さて、我らが主人公であるフランチャンシュタイン博士は、人間としては魔力を多く持つ者であった。そのため、マジックドレイン側に狙われ、魔力を奪われた際に精神的にもダメージを受けた。そのため狂った。ようやく精神の回復をみせ、社会を再度歩み始めているが、依然狂っている。気をつけねばならない。

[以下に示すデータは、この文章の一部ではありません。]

-- ==== Sys2Proof/Decode.lean ====
section
/-! DEFINITION. The decoder, total on any octets and any operands, and after it the encoder, from the same tables
(spec/30_encoding.md R91 to R117). Each format's dispatch is written once, as a `case` function that says which arm a string of
octets selects and with which fields; the decoder answers the arm's instruction, the machine runs the arm. -/

namespace Sys2Proof

open Sys2Proof.Machine

/-! ### The dispatch of each format -/

/-- ETHERTYPE (R92, R170, R171): the key is `be16(f, 12)`, both byte orders of the two known types. -/
def caseFrame {α : Type} (f : Octets) (malformed : α) (ipv4 ipv4Swapped arp arpSwapped : Octets → α) (unknown : Word16 → α) : α :=
  if f.length < 14 then malformed
  else if be16 f 12 = 0x0800#16 then ipv4 (f.drop 14)
  else if be16 f 12 = swap16 0x0800#16 then ipv4Swapped (f.drop 14)
  else if be16 f 12 = 0x0806#16 then arp (f.drop 14)
  else if be16 f 12 = swap16 0x0806#16 then arpSwapped (f.drop 14)
  else unknown (be16 f 12)

/-- ARP_OPCODE (R93, R95, R190): the key is `be16(p, 6)`, strictly big-endian; `sha`, `spa`, `tpa` are read, the rest ignored. -/
def caseArp {α : Type} (p : Octets) (malformed : α) (request : Mac → Word32 → Word32 → α)
    (other : Word16 → Mac → Word32 → Word32 → α) : α :=
  if p.length < 28 then malformed
  else if be16 p 6 = 1#16 then request (macAt p 8) (be32 p 14) (be32 p 24)
  else other (be16 p 6) (macAt p 8) (be32 p 14) (be32 p 24)

/-- `IHL * 4`: the header length in octets, 0 to 60 (R97). -/
def ipHeaderLength (b : Octets) : Nat := (octetAt b 0).toNat % 16 * 4

/-- IP_PROTOCOL (R96 to R98, R210, R211): the key is `b[9]`; source address and payload from `IHL*4` on are handed up. -/
def caseIp {α : Type} (b : Octets) (malformed : α) (icmp tcp udp : Word32 → Octets → α) (unknown : Octet → α) : α :=
  if b.length < 20 then malformed
  else if b.length < ipHeaderLength b then malformed
  else if octetAt b 9 = 1#8 then icmp (be32 b 12) (b.drop (ipHeaderLength b))
  else if octetAt b 9 = 17#8 then udp (be32 b 12) (b.drop (ipHeaderLength b))
  else if octetAt b 9 = 6#8 then tcp (be32 b 12) (b.drop (ipHeaderLength b))
  else unknown (octetAt b 9)

/-- ICMP_TYPE (R99, R100, R241): the key is `b[0]`; length and sequence are read, code, checksum and id ignored. -/
def caseIcmp {α : Type} (b : Octets) (malformed : α) (echoReply : Nat → Word16 → α) (other : Octet → α) : α :=
  if b.length < 8 then malformed
  else if octetAt b 0 = 0#8 then echoReply b.length (be16 b 6)
  else other (octetAt b 0)

/-- UDP_DPORT (R101, R102, R250, R251): the key is `be16(b, 2)`; source port, length and checksum are ignored. -/
def caseUdp {α : Type} (b : Octets) (malformed : α) (dhcp : Octets → α) (other : Word16 → α) : α :=
  if b.length < 8 then malformed
  else if be16 b 2 = 68#16 then dhcp (b.drop 8)
  else other (be16 b 2)

/-- DHCP_OPTION (R109, R110, R160): the key is the option's first octet. An arm other than the end option is also handed the
octets after the option. `stop` is every silent end of the walk: no octet left, no room for the length, value cut short. -/
def caseOption {α : Type} (b : Octets) (stop : α) (pad : Octets → α) (theEnd : α) (subnetMask router : Octets → Octets → α)
    (other : Octet → Octets → Octets → α) : α :=
  match b with
  | [] => stop
  | code :: rest =>
    if code = 255#8 then theEnd
    else if code = 0#8 then pad rest
    else
      match rest with
      | [] => stop
      | n :: body =>
        if body.length < n.toNat then stop
        else if code = 1#8 then subnetMask (body.take n.toNat) (body.drop n.toNat)
        else if code = 3#8 then router (body.take n.toNat) (body.drop n.toNat)
        else other code (body.take n.toNat) (body.drop n.toNat)

/-- The TCP header length in octets, `(b[12] >> 4) * 4`, 0 to 60 (R105). -/
def tcpHeaderLength (b : Octets) : Nat := (octetAt b 12).toNat / 16 * 4
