-- ==== Sys2Proof/Config.lean ====
section
/-! DEFINITION. What the implementation fixes and the spec leaves open: the parameters of spec/00_scope.md R10 and the
two draws `ISN` and `TxAlloc`. Every operation of the model takes a `Config`; `Config.chip` is the machine's own, made of
opaque constants, so that nothing proved of the machine rests on a value (log 3, 4, 5). -/

namespace Sys2Proof

/-- "each octet an ASCII letter" (R10, `ICMP_PAYLOAD`). -/
def isAsciiLetter (o : Octet) : Bool :=
  (65 ≤ o.toNat && o.toNat ≤ 90) || (97 ≤ o.toNat && o.toNat ≤ 122)

/-- The 52 ASCII letters, numbered: `A` to `Z`, then `a` to `z`. -/
def asciiLetter (k : Fin 52) : Octet :=
  if k.val < 26 then BitVec.ofNat 8 (65 + k.val) else BitVec.ofNat 8 (71 + k.val)

/-- The parameters R10 leaves open, each under the constraint R10 states, and the two draws as functions of the number of
the draw. -/
structure Config where
  /-- `OWN_MAC`: the station's MAC address, constant for a run (R21, R395). -/
  ownMac : Mac
  /-- `RXBUF_CAP`: capacity of every receive ring. -/
  rxbufCap : Nat
  rxbufCap_pos : 1 ≤ rxbufCap
  /-- `MAX_CONN`: capacity of the connection table; `none` is "infinite". -/
  maxConn : Option Nat
  maxConn_pos : ∀ n, maxConn = some n → 1 ≤ n
  /-- `TCP_WINDOW`: the advertised window. -/
  tcpWindow : Word16
  /-- `SEND_WINDOW_INIT`: the send window of a new record, in octets. -/
  sendWindowInit : Nat
  sendWindowInit_le : sendWindowInit ≤ 65495
  /-- `TICKS_PER_SECOND`: ticks of `now` in the one-second SYN bucket. -/
  ticksPerSecond : Nat
  ticksPerSecond_pos : 1 ≤ ticksPerSecond
  /-- `RTO_INIT`. -/
  rtoInit : Nat
  /-- `ICMP_PAYLOAD`: the 32 letters of an echo request. -/
  icmpPayload : Octets
  icmpPayload_length : icmpPayload.length = 32
  icmpPayload_letters : ∀ o ∈ icmpPayload, isAsciiLetter o = true
  /-- `DHCP_XID`. -/
  dhcpXid : Word32
  /-- `DHCP_FLAGS`. -/
  dhcpFlags : Word16
  /-- `DHCP_PRL`: the parameter request list, 1 to 255 octets. -/
  dhcpPrl : Octets
  dhcpPrl_pos : 1 ≤ dhcpPrl.length
  dhcpPrl_le : dhcpPrl.length ≤ 255
  /-- `DHCP_POLL_BUDGET`: read by the host's discover loop only (R271); no operation of the block reads it. -/
  dhcpPollBudget : Nat
  /-- The draw `ISN`: the answer to the draw with this number (R295, U7). -/
  isn : Nat → Word32
  /-- The draw `TxAlloc(n)`: the answer to the draw with this number, for a buffer of `n` octets (R176, U8). -/
  txAlloc : Nat → Nat → Bool

/-- `OWN_MAC` of the chip: any MAC address (R10, R21). No value is chosen. -/
opaque Config.ownMacValue : Mac
/-- `RXBUF_CAP` of the chip, less one: any natural number, so that the capacity is any number from 1 (R10). -/
opaque Config.rxbufCapLessOne : Nat
/-- `MAX_CONN` of the chip, less one; `none` stands for "infinite" (R10). -/
opaque Config.maxConnLessOne : Option Nat
/-- `TCP_WINDOW` of the chip: any 16-bit value (R10). -/
opaque Config.tcpWindowValue : Word16
/-- `SEND_WINDOW_INIT` of the chip: any number up to 65495 (R10). -/
opaque Config.sendWindowInitValue : Fin 65496
/-- `TICKS_PER_SECOND` of the chip, less one (R10). -/
opaque Config.ticksPerSecondLessOne : Nat
/-- `RTO_INIT` of the chip: any natural number (R10). -/
opaque Config.rtoInitValue : Nat
/-- The letters of `ICMP_PAYLOAD` of the chip: any 32 ASCII letters (R10). -/
opaque Config.icmpLetters : Fin 32 → Fin 52
/-- `DHCP_XID` of the chip: any 32-bit value (R10). -/
opaque Config.dhcpXidValue : Word32
/-- `DHCP_FLAGS` of the chip: any 16-bit value (R10). -/
opaque Config.dhcpFlagsValue : Word16
/-- The first octet of `DHCP_PRL` of the chip (R10: at least one octet). -/
opaque Config.dhcpPrlFirst : Octet
/-- The octets of `DHCP_PRL` of the chip after the first; at most 254 of them are used (R10: at most 255 octets). -/
opaque Config.dhcpPrlRest : Octets
/-- `DHCP_POLL_BUDGET`, a parameter of the host's loop (R271). -/
opaque Config.dhcpPollBudgetValue : Nat
/-- The FREE VALUE of the draw `ISN`, by the number of the draw: any 32-bit value each time (R295, U7; log 4). -/
opaque Config.isnDraw : Nat → Word32
/-- The FREE VALUE of the draw `TxAlloc(n)`, by the number of the draw and the size `n` (R176, U8; log 5). -/
opaque Config.txAllocDraw : Nat → Nat → Bool

/-- Every number up to 51 is a letter. -/
theorem isAsciiLetter_asciiLetter (k : Fin 52) : isAsciiLetter (asciiLetter k) = true := by
  revert k; decide

/-- The configuration of the machine: every parameter an opaque constant under R10's constraint. -/
def Config.chip : Config where
  ownMac := Config.ownMacValue
  rxbufCap := Config.rxbufCapLessOne + 1
  rxbufCap_pos := Nat.succ_pos _
  maxConn := Config.maxConnLessOne.map (· + 1)
  maxConn_pos := by
    intro n h
    obtain ⟨m, -, rfl⟩ := Option.map_eq_some_iff.mp h
    exact Nat.succ_pos m
  tcpWindow := Config.tcpWindowValue
  sendWindowInit := Config.sendWindowInitValue.val
  sendWindowInit_le := Nat.le_of_lt_succ Config.sendWindowInitValue.isLt
  ticksPerSecond := Config.ticksPerSecondLessOne + 1
  ticksPerSecond_pos := Nat.succ_pos _
  rtoInit := Config.rtoInitValue
  icmpPayload := List.ofFn (fun i => asciiLetter (Config.icmpLetters i))
  icmpPayload_length := List.length_ofFn
  icmpPayload_letters := by
    intro o h
    obtain ⟨i, rfl⟩ := List.mem_ofFn.mp h
    exact isAsciiLetter_asciiLetter _
  dhcpXid := Config.dhcpXidValue
  dhcpFlags := Config.dhcpFlagsValue
  dhcpPrl := Config.dhcpPrlFirst :: Config.dhcpPrlRest.take 254
  dhcpPrl_pos := Nat.succ_pos _
  dhcpPrl_le := by simp
  dhcpPollBudget := Config.dhcpPollBudgetValue
  isn := Config.isnDraw
  txAlloc := Config.txAllocDraw

end Sys2Proof
end

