-- ==== Sys2Proof/Machine/Udp.lean ====
section
/-! DEFINITION. The UDP demultiplexer (spec/45_udp.md): UDP.RX and UDP.SEND. -/

namespace Sys2Proof.Machine

/-- The arm of port 68 (R250): the payload is handed to DHCP.RX. -/
def udpRxDhcpClient (cfg : Config) (payload : Octets) (s : State) : State := dhcpRx cfg payload s

/-- Every other port (R250): "silently dropped". -/
def udpRxOther (_destPort : Word16) (s : State) : State := s.raiseDrop .unknownPort

/-- `UDP.RX(src_ip, b)` (R250). The source address is received and not used. -/
def udpRx (cfg : Config) (b : Octets) (s : State) : State :=
  caseUdp b (s.raiseDrop .malformedPacket) (fun p => udpRxDhcpClient cfg p s) (fun port => udpRxOther port s)

/-- UDP.RX.DHCP_CLIENT (R250). -/
def execUdpRxDhcpClient (payload : Octets) (s : State) : Out := .next (udpRxDhcpClient Config.chip payload s)

/-- UDP.RX.OTHER (R250). -/
def execUdpRxOther (destPort : Word16) (s : State) : Out := .next (udpRxOther destPort s)

/-- The command UDP.SEND (R252); a payload over 65507 octets is refused (R253). -/
def udpSendCommand (cfg : Config) (dest : Word32) (srcPort destPort : Word16) (payload : Octets) (s : State) : Out :=
  if maxUdpPayload < payload.length then .refused .payloadTooLong
  else .next ((udpSend cfg dest srcPort destPort payload s).ret .nothing)

/-- UDP.SEND (R252). -/
def execUdpSend (dest : Word32) (srcPort destPort : Word16) (payload : Octets) (s : State) : Out :=
  udpSendCommand Config.chip dest srcPort destPort payload s

end Sys2Proof.Machine
end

彼女は実は、先の大戦の前より生を受けたが、戦争により姉以外の家族を亡くしている。姉妹2人で生きてきた。その際、彼女の姉とともに怪異に巻き込まれた。彼女が今日を生きているのは、全てその怪異への復讐に他ならない。戦後の闇市の更に闇の深いところで出会った怪しげな屋台の店主。飢えに喘いでいた自身と姉を騙し、おぞましい物を食べさせてくれた者。――確かに美味であった。空腹であったことも手伝い、正常に判断できなかった。これが何の肉なのか、これが何なのかをキチンと聞けば良かったのだ。「天麩羅だよ、元気が出るよ」と言われ素直に信じたのが間違えだったのだ。封というおばけの天麩羅だったなど誰が予想が出来ようか。「さつま揚げだよ。この味を忘れず長く生きて、私に恩を返しておくれ」と言われ、感謝したのが過ちだったのだ。おかげで八尾比丘尼の二の舞を踏むはめとなった。
「この怨み、晴らさでおくべきか」と藤子不二雄Aの漫画のようなオーラを出しながら、フランチャンシュタイン博士は生きてきた。その結果、この閑散とした田舎の集落は目をつけられ、酷い目にあうのであった。